Slawko Klymkiw has big plans for the Canadian Film Centre, and they involve the institution stepping out of its role as educator and helping the production community work with new technologies.
As the CFC’s new executive director, his first high-profile initiative, called the Telus Innovation Fund, takes on the thorny but timely megalith called media convergence, which rumbled down the tracks and made itself heard again at this month’s Consumer Electronics Show in Las Vegas. Telus provides the seed money to fuel the fund, while the CFC handles the overall design and administration of the program.
The fund will distribute financing of up to $100,000 to small to medium-sized production companies across Canada, for as many as three qualifying projects per year that display unique storytelling content and original ways of reaching cross-platform audiences (read web-based, interactive or mobile).
Klymkiw, former CBC exec head of programming, is adamant that he and his CFC colleagues really have no idea what form ‘innovation’ will take in these projects.
‘We don’t know what the template project looks like for this – and, in fact, our view is that we shouldn’t,’ he stresses. ‘We don’t want the CFC to decide what innovation is.
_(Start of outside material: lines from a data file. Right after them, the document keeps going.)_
/-- R79, R408: the remaining segments of an overdue unit, at most P; a whole test that does not fit asks for a pause frame. -/
def testDelay (s : State) (p : Nat) : Delay :=
  match overdueUnit s with
  | none => {}
  | some (kind, die, unit) =>
    let left := unitLeftNs s kind die unit
    { ns := min left (1000 * p), cause := 0x40, pause := 6 ≤ kind && 1000 * p < left }

/-- R375, R376: a snapshot that waits for its consistent point, or copies, needs pause frames. -/
def snapDelay (s : State) : Delay :=
  { pause := s.res.job.isSome }

/-- R76: the events that the next frame is to carry. -/
def knownDelays (s : State) (p : Nat) : List Delay :=
  let always := [{ ns := 1000 * s.frm.planned }, { pause := s.frm.pauseWanted }]
  if noProgram s then always
  else always ++ [retrainDelay s p, channelDelay s p, calDelay s p, testDelay s p, snapDelay s]

/-- R73: the request for the next frame in µs, before the cap. -/
def requestFor (s : State) (stepAt : Nat → Nat) (delays : Nat) : Nat :=
  ceilUs (nextPath s stepAt + delays - (1000 * nextPeriod s - s.frm.holdLead))

/-- R76: what has been asked for once a reply is sent: the retrains and the action may start, the snapshot waits for its
pause frame, and the tests have had a frame stretched. -/
def markAsked (s : State) (p : Nat) : State :=
  if noProgram s then s
  else
    let ch := channelDelay s p
    let s := s.modPkg fun x => { x with d2d := tmap x.d2d fun l => { l with asked := l.queued } }
    let s := s.modHnk fun h => { h with asked := h.asked || (0 < ch.ns && !ch.pause) }
    let s := s.modTst fun t => { t with stretched := t.stretched || 0 < (testDelay s p).ns }
    s.modRes fun r => { r with job := r.job.map fun j => { j with asked := true } }

/-- R298: a change alters a reservation number's entries. -/
def resvChanges (s : State) (t : Tables) (resv : Nat) : Bool :=
  (t.resvs.filter fun e => e.resv == resv) != (s.fab.tables.resvs.filter fun e => e.resv == resv) ||
    (t.transits.filter fun e => e.resv == resv) != (s.fab.tables.transits.filter fun e => e.resv == resv)

/-- R298: traffic that a change affects has not drained. -/
def notDrained (s : State) (t : Tables) : Bool :=
  (s.fab.tx.any fun e => !(unstarted s).contains e.1 && (e.2.map fun m => routeChanges s t m.dest).getD false) ||
    (s.fab.syncOut.any fun y => routeChanges s t y.dest) ||
    (s.fab.link.any fun e => (e.2.cbuf ++ e.2.cut ++ e.2.own).any fun b => resvChanges s t b.1) ||
    (s.fab.rest.any fun r => resvChanges s t r.resv) ||
    (s.fab.passing.any fun e => resvChanges s t (e.2 / 256 % 256)) ||
    (s.fab.rxXfer.any fun e => e.2.isSome && resvChanges s t (e.1 / 256 % 256)) ||
    (s.fab.txXfer.any fun e => e.2.isSome && resvChanges s t (e.1 / 256))

/-- R298: the running image uses a reservation that a change alters. -/
def imageUses (s : State) (t : Tables) : Bool :=
  (s.frm.prog == .running || s.frm.prog == .startPending || s.frm.prog == .draining) &&
    ((s.frm.image.map fun img => img.circuits.any fun c => resvChanges s t c.resv).getD false)

/-- R78, R298: a staged configuration for which CFG_READY is withheld. -/
def configHeld (s : State) : Bool :=
  match s.fab.staged with
  | some t => notDrained s t || imageUses s t
  | none => false

/-- R58, R68: this device does not run, or will not start, the domain's program. -/
def imageDiffers (s : State) : Bool :=
  s.frm.cur.imageTag != 0 && !takesPart s s.frm.cur.imageTag

/-- R68: the tag of the image that the device runs; zero where none runs. -/
def runningTag (s : State) : Nat :=
  if s.frm.prog == .running || s.frm.prog == .draining then (s.frm.image.map (·.tag)).getD 0 else 0

/-- R70, R278, R314: the device cannot hold its frame start. -/
def notLocked (s : State) : Bool :=
  !s.frm.locked || s.top.tooFar

/-- R73, R75: the hold that a finish asks for, in µs, before the cap. -/
def holdFor (s : State) (finishNs : Nat) : Nat :=
  ceilUs (finishNs + s.frm.holdLead - 1000 * (s.frm.period + s.frm.stretch))

/-- R74: the largest HOLD of this frame. -/
def holdCap (s : State) : Nat :=
  s.frm.period - s.frm.stretch

/-- R73, R76: the stalls in progress at the hold point, each at its maximum: relocks 50 µs, the action on a channel 20 µs,
retrains of die-to-die links 10 µs. [DC 71] -/
def stallNs (s : State) : Nat :=
  (if s.pkg.relocking = 0 then 0 else 50000) + (if s.hnk.active.isSome then 20000 else 0) +
    (if s.pkg.d2d.any fun e => e.2.retraining then 10000 else 0)

/-- R68, R73: the CAUSE bits of those stalls. -/
def stallCause (s : State) : Nat :=
  (if s.pkg.relocking = 0 then 0 else 0x08) |||
    (if s.hnk.active.isSome || s.pkg.d2d.any fun e => e.2.retraining then 0x04 else 0)

/-- R76: CAUSE of a hold: the stalls in progress and the events that noted themselves, else bit 7. -/
def holdCause (s : State) (hold : Nat) : Nat :=
  if hold = 0 then 0
  else if stallCause s = 0 && s.frm.plannedCause % 16 / 2 = 0 then 0x80 else stallCause s

/-- R73, R76: CAUSE bit 0: the request is larger than at the highest step. -/
def stepCause (s : State) (delays : Nat) : Nat :=
  let req := requestFor s (nextStep s) delays
  if 0 < req && requestFor s (fun _ => 19) delays < req then 1 else 0

/-- R68, R73, R75-R77: this device's reply for the frame in progress; `finishNs` is the projected finish of the frame's
work, stalls still in progress included, and `nextNs` what else is known to delay the next frame. -/
def replyFor (s : State) (finishNs nextNs : Nat) : Reply :=
  let p := nextPeriod s
  let ds := knownDelays s p
  let delays := nextNs + (ds.map (·.ns)).sum
  let req := requestFor s (nextStep s) delays
  let hold := holdFor s finishNs
  { frame := s.frm.number
    nextReq := min req p
    hold := min hold (holdCap s)
    count := 1
    fail := s.frm.failStatus.isSome || decide (holdCap s < hold)
    pauseReq := decide (1000 * p < delays) || ds.any (·.pause)
    notLocked := notLocked s
    imageDiff := imageDiffers s
    cfgReady := s.fab.staged.isSome && !configHeld s
    startRefused := s.frm.refuses
    cause := s.frm.plannedCause ||| ds.foldl (fun c d => c ||| d.cause) 0 ||| holdCause s hold ||| stepCause s delays
    imageTag := runningTag s }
What we want is the CFC to incite people to tell us where innovation is going.’
The surge of mobile-driven content is part of the impetus for the fund from Telus’ perspective, but the process will also enable the CFC to be at the leading edge in helping to create cross-platform content opportunities while the landscape is still being defined.
‘We’re honest about our bewilderment,’ admits Klymkiw. ‘Look at the ways people are playing with content – through telephones, computers, or a virtual mechanism.’
He goes on to point out that the fund will help to decide in some ways where the school should make larger investments in related projects – especially in Habitat, the CFC’s new media lab.
Klymkiw says that the new fund demonstrates the Toronto-based center’s national mandate.
‘I can say this as the new fella on the block,’ he says. ‘This place has very interesting linkages across the country, and around the world. And no one really knows that. They see [the CFC] as a place on Bayview Avenue that inevitably is more Toronto-centric than national. People need to understand the Canadian Film Centre is Canadian. Not simply Ontario, and not simply Toronto.’
The deadline for preliminary project submissions is Feb. 27, following the announcement of application guidelines on Feb. 23. The fund will use a base amount from Telus of $3 million that will support the program for three or four years, before ideally being sustained by the reinvestment of returns from completed projects.